◆ **Information shown**
>>>

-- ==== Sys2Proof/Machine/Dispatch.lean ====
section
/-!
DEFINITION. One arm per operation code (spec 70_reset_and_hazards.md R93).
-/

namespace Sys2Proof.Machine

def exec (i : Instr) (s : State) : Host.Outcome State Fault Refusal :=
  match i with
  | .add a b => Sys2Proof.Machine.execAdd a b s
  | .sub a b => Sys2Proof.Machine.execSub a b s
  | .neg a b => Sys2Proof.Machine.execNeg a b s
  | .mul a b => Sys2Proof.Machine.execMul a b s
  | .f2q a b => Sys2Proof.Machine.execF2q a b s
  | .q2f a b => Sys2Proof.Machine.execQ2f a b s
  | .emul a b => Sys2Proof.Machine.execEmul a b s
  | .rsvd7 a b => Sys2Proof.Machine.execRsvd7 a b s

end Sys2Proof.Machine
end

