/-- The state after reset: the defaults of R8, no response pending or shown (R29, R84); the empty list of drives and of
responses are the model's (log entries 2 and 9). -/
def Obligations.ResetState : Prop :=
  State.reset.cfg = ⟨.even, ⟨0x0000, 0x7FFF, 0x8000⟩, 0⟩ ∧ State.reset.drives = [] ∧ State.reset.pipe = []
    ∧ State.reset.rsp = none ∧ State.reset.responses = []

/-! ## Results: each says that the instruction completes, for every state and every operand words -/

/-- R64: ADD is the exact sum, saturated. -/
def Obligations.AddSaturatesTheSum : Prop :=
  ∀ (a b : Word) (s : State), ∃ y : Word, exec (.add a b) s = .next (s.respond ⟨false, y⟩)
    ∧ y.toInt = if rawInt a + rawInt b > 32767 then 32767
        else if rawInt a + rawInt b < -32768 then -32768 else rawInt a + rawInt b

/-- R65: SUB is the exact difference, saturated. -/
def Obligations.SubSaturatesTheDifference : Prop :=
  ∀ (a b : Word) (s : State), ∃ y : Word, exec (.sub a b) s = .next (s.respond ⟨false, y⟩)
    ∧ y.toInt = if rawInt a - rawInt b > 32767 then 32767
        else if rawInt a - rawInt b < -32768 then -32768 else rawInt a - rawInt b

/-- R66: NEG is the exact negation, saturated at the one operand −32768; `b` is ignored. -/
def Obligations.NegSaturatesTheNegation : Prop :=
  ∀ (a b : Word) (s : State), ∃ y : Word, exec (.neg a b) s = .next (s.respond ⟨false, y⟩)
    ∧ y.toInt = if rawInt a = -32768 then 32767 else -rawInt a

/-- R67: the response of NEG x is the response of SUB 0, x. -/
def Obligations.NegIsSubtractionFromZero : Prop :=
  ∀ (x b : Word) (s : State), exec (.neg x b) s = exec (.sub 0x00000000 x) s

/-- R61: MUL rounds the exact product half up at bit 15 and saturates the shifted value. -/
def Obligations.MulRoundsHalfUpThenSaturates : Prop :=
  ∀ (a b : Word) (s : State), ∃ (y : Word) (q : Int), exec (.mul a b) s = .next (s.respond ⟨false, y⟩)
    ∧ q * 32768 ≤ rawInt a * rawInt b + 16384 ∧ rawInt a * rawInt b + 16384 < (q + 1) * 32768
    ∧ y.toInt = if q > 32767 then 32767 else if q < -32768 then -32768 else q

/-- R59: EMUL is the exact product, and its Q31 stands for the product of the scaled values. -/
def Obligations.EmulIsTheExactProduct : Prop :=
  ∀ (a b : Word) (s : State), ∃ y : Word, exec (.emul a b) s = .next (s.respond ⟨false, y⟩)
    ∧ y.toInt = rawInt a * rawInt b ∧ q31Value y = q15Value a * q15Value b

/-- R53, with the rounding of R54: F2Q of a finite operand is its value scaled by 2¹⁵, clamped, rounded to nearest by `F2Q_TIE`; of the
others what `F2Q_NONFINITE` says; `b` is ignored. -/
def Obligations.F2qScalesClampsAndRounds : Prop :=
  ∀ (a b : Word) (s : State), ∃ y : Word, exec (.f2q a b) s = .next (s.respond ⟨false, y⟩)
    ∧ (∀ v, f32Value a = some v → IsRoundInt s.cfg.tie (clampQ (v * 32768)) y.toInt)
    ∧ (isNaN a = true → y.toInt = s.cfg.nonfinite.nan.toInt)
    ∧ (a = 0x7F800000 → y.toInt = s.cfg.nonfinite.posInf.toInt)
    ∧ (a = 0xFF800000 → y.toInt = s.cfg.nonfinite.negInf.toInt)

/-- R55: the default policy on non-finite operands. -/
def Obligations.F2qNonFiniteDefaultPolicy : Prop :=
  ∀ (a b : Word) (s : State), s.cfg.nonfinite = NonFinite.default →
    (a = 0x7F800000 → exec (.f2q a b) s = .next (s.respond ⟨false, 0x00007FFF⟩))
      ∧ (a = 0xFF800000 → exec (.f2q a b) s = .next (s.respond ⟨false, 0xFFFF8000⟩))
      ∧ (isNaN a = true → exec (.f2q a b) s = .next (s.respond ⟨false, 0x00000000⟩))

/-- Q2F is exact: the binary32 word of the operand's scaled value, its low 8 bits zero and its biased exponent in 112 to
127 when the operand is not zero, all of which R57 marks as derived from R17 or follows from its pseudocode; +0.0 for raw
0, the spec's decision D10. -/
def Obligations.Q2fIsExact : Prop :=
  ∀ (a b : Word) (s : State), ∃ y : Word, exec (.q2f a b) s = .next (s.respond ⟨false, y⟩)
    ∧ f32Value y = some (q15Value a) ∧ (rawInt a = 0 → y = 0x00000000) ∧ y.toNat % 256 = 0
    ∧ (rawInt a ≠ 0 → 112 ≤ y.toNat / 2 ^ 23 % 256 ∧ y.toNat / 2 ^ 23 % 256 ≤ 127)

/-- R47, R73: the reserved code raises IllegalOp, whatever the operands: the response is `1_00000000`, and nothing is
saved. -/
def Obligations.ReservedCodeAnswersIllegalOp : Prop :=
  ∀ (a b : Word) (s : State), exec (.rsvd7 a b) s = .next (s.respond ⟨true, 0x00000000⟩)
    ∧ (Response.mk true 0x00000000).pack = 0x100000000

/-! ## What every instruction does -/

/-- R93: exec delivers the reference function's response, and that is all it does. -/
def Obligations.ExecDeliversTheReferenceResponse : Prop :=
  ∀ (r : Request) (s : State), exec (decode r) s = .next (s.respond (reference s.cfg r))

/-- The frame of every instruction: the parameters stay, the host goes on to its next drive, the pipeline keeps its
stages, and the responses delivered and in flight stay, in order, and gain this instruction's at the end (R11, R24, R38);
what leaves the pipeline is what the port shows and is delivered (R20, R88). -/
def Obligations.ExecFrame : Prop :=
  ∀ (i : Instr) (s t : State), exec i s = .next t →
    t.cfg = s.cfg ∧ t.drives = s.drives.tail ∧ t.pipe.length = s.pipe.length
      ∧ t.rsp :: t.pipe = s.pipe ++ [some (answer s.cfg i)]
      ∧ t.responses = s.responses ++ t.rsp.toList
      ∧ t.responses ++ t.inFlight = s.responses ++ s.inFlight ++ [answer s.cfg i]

<<<

◆ **Try it**
Proceeding from the line containing "Word, exec (.sub" through the line containing "else if rawInt a - rawInt", transcribe the lines above exactly, both end lines included.

◆ **Expected answer**
  ∀ (a b : Word) (s : State), ∃ y : Word, exec (.sub a b) s = .next (s.respond ⟨false, y⟩)
    ∧ y.toInt = if rawInt a - rawInt b > 32767 then 32767
        else if rawInt a - rawInt b < -32768 then -32768 else rawInt a - rawInt b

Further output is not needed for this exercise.